**What you have to do**. Output every line below exactly.

━━━━━━━━━━

-- ==== Sys2Proof/Machine/StartRows.lean ====
section
/-! DEFINITION. The meanings of the rows of flash, lines, time, resets and start-up, and of the closes that
start-up may wait for. -/

namespace Sys2Proof.Machine

/-- CLOSE_END (R134). -/
def execCloseEnd (s : State) : Out := .next (s.rowTo s.begin.closeEndOn [])

/-- PERIOD_CLOSE_STEP (R147). -/
def execPeriodCloseStep (s : State) : Out := .next (s.rowTo s.begin.periodStepOn [])

/-- The tariff unit's read-back of a marking whose operation has ended (R68). -/
def readBack (j : Option FlashJob) : List Engine := bookReads (j.any fun k => k.use.marks)

/-- FLASH_OP_END (R74). -/
def execFlashOpEnd (s : State) : Out :=
  .next ((s.afterEvent (.during .flashOpEnd 0)).rowTo s.begin.flashEndOn (readBack s.jobBusy))

/-- FLASH_WAIT_LIMIT (R74). -/
def execFlashWaitLimit (left : List Word) (s : State) : Out :=
  .next (s.rowTo (s.begin.flashLimitOn left) (readBack s.jobLate))

/-- RAW_LINE_CHANGE (R136). -/
def execRawLineChange (line : Line) (level : Bool) (s : State) : Out := .next (s.begin.rawLine line level)

/-- LINE_CHANGE (R136). -/
def execLineChange (line : Line) (s : State) : Out := .next (s.rowTo (s.begin.lineChange line) [])

/-- A minute mark, with the tariff unit's look at the pending book (R82, R175). -/
def State.markRow (s : State) : Out :=
  .next (s.rowTo s.begin.minuteMark (bookReads (s.markCounts && s.path.mode == .running && s.looksAtPending)))

/-- MINUTE_MARK (R175). -/
def execMinuteMark (s : State) : Out := s.markRow

/-- IDLE_TIMEOUT (R19): the minute mark that takes the idle count to its limit (log 16). -/
def execIdleTimeout (s : State) : Out := if s.idleEnds then s.markRow else .next s.begin

/-- AUTHORISATION_END (R144): the minute mark that takes the authorisation count to 0 (log 16). -/
def execAuthorisationEnd (s : State) : Out := if s.authEnds then s.markRow else .next s.begin

/-- POWER_ON (R178). -/
def execPowerOn (cut : Cut) (s : State) : Out := .next (s.begin.resetWith Timebase.reset cut)

/-- HOST_RESET (R178). -/
def execHostReset (cut : Cut) (s : State) : Out :=
  .next (s.begin.resetWith (s.afterEvent cut).time.kept cut)

/-- START_UP (R179). -/
def execStartUp (s : State) : Out := .next (s.rowTo s.begin.startUp [])

/-- FBUSY_WAIT_LIMIT (R179). -/
def execFbusyWaitLimit (s : State) : Out := .next (s.rowTo s.begin.fbusyWaitLimit [])

/-- LINE_SETTLE_LIMIT (R182). -/
def execLineSettleLimit (s : State) : Out := .next (s.rowTo s.begin.settleLimitOn [])

/-- PATH_RUNNING (R45). -/
def execPathRunning (s : State) : Out := .next s.begin.pathRunning

/-- FBUSY_DEASSERTED (R74, R179). -/
def execFbusyDeasserted (left : List Word) (s : State) : Out :=
  .next ((s.afterEvent (.during (.fbusyDeasserted left) 0)).rowTo (s.begin.fbusyOn left) [])

/-- LINE_SETTLED (R136). -/
def execLineSettled (line : Line) (s : State) : Out := .next (s.rowTo (s.begin.lineSettledOn line) [])

end Sys2Proof.Machine
end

━━━━━━━━━━

**Task output**.
-- ==== Sys2Proof/Machine/StartRows.lean ====
section
/-! DEFINITION. The meanings of the rows of flash, lines, time, resets and start-up, and of the closes that
start-up may wait for. -/

namespace Sys2Proof.Machine

/-- CLOSE_END (R134). -/
def execCloseEnd (s : State) : Out := .next (s.rowTo s.begin.closeEndOn [])

/-- PERIOD_CLOSE_STEP (R147). -/
def execPeriodCloseStep (s : State) : Out := .next (s.rowTo s.begin.periodStepOn [])

/-- The tariff unit's read-back of a marking whose operation has ended (R68). -/
def readBack (j : Option FlashJob) : List Engine := bookReads (j.any fun k => k.use.marks)

/-- FLASH_OP_END (R74). -/
def execFlashOpEnd (s : State) : Out :=
  .next ((s.afterEvent (.during .flashOpEnd 0)).rowTo s.begin.flashEndOn (readBack s.jobBusy))

/-- FLASH_WAIT_LIMIT (R74). -/
def execFlashWaitLimit (left : List Word) (s : State) : Out :=
  .next (s.rowTo (s.begin.flashLimitOn left) (readBack s.jobLate))

/-- RAW_LINE_CHANGE (R136). -/
def execRawLineChange (line : Line) (level : Bool) (s : State) : Out := .next (s.begin.rawLine line level)

/-- LINE_CHANGE (R136). -/
def execLineChange (line : Line) (s : State) : Out := .next (s.rowTo (s.begin.lineChange line) [])

/-- A minute mark, with the tariff unit's look at the pending book (R82, R175). -/
def State.markRow (s : State) : Out :=
  .next (s.rowTo s.begin.minuteMark (bookReads (s.markCounts && s.path.mode == .running && s.looksAtPending)))

/-- MINUTE_MARK (R175). -/
def execMinuteMark (s : State) : Out := s.markRow

/-- IDLE_TIMEOUT (R19): the minute mark that takes the idle count to its limit (log 16). -/
def execIdleTimeout (s : State) : Out := if s.idleEnds then s.markRow else .next s.begin

/-- AUTHORISATION_END (R144): the minute mark that takes the authorisation count to 0 (log 16). -/
def execAuthorisationEnd (s : State) : Out := if s.authEnds then s.markRow else .next s.begin

/-- POWER_ON (R178). -/
def execPowerOn (cut : Cut) (s : State) : Out := .next (s.begin.resetWith Timebase.reset cut)

/-- HOST_RESET (R178). -/
def execHostReset (cut : Cut) (s : State) : Out :=
  .next (s.begin.resetWith (s.afterEvent cut).time.kept cut)

/-- START_UP (R179). -/
def execStartUp (s : State) : Out := .next (s.rowTo s.begin.startUp [])

/-- FBUSY_WAIT_LIMIT (R179). -/
def execFbusyWaitLimit (s : State) : Out := .next (s.rowTo s.begin.fbusyWaitLimit [])

/-- LINE_SETTLE_LIMIT (R182). -/
def execLineSettleLimit (s : State) : Out := .next (s.rowTo s.begin.settleLimitOn [])

/-- PATH_RUNNING (R45). -/
def execPathRunning (s : State) : Out := .next s.begin.pathRunning

/-- FBUSY_DEASSERTED (R74, R179). -/
def execFbusyDeasserted (left : List Word) (s : State) : Out :=
  .next ((s.afterEvent (.during (.fbusyDeasserted left) 0)).rowTo (s.begin.fbusyOn left) [])

/-- LINE_SETTLED (R136). -/
def execLineSettled (line : Line) (s : State) : Out := .next (s.rowTo (s.begin.lineSettledOn line) [])

end Sys2Proof.Machine
end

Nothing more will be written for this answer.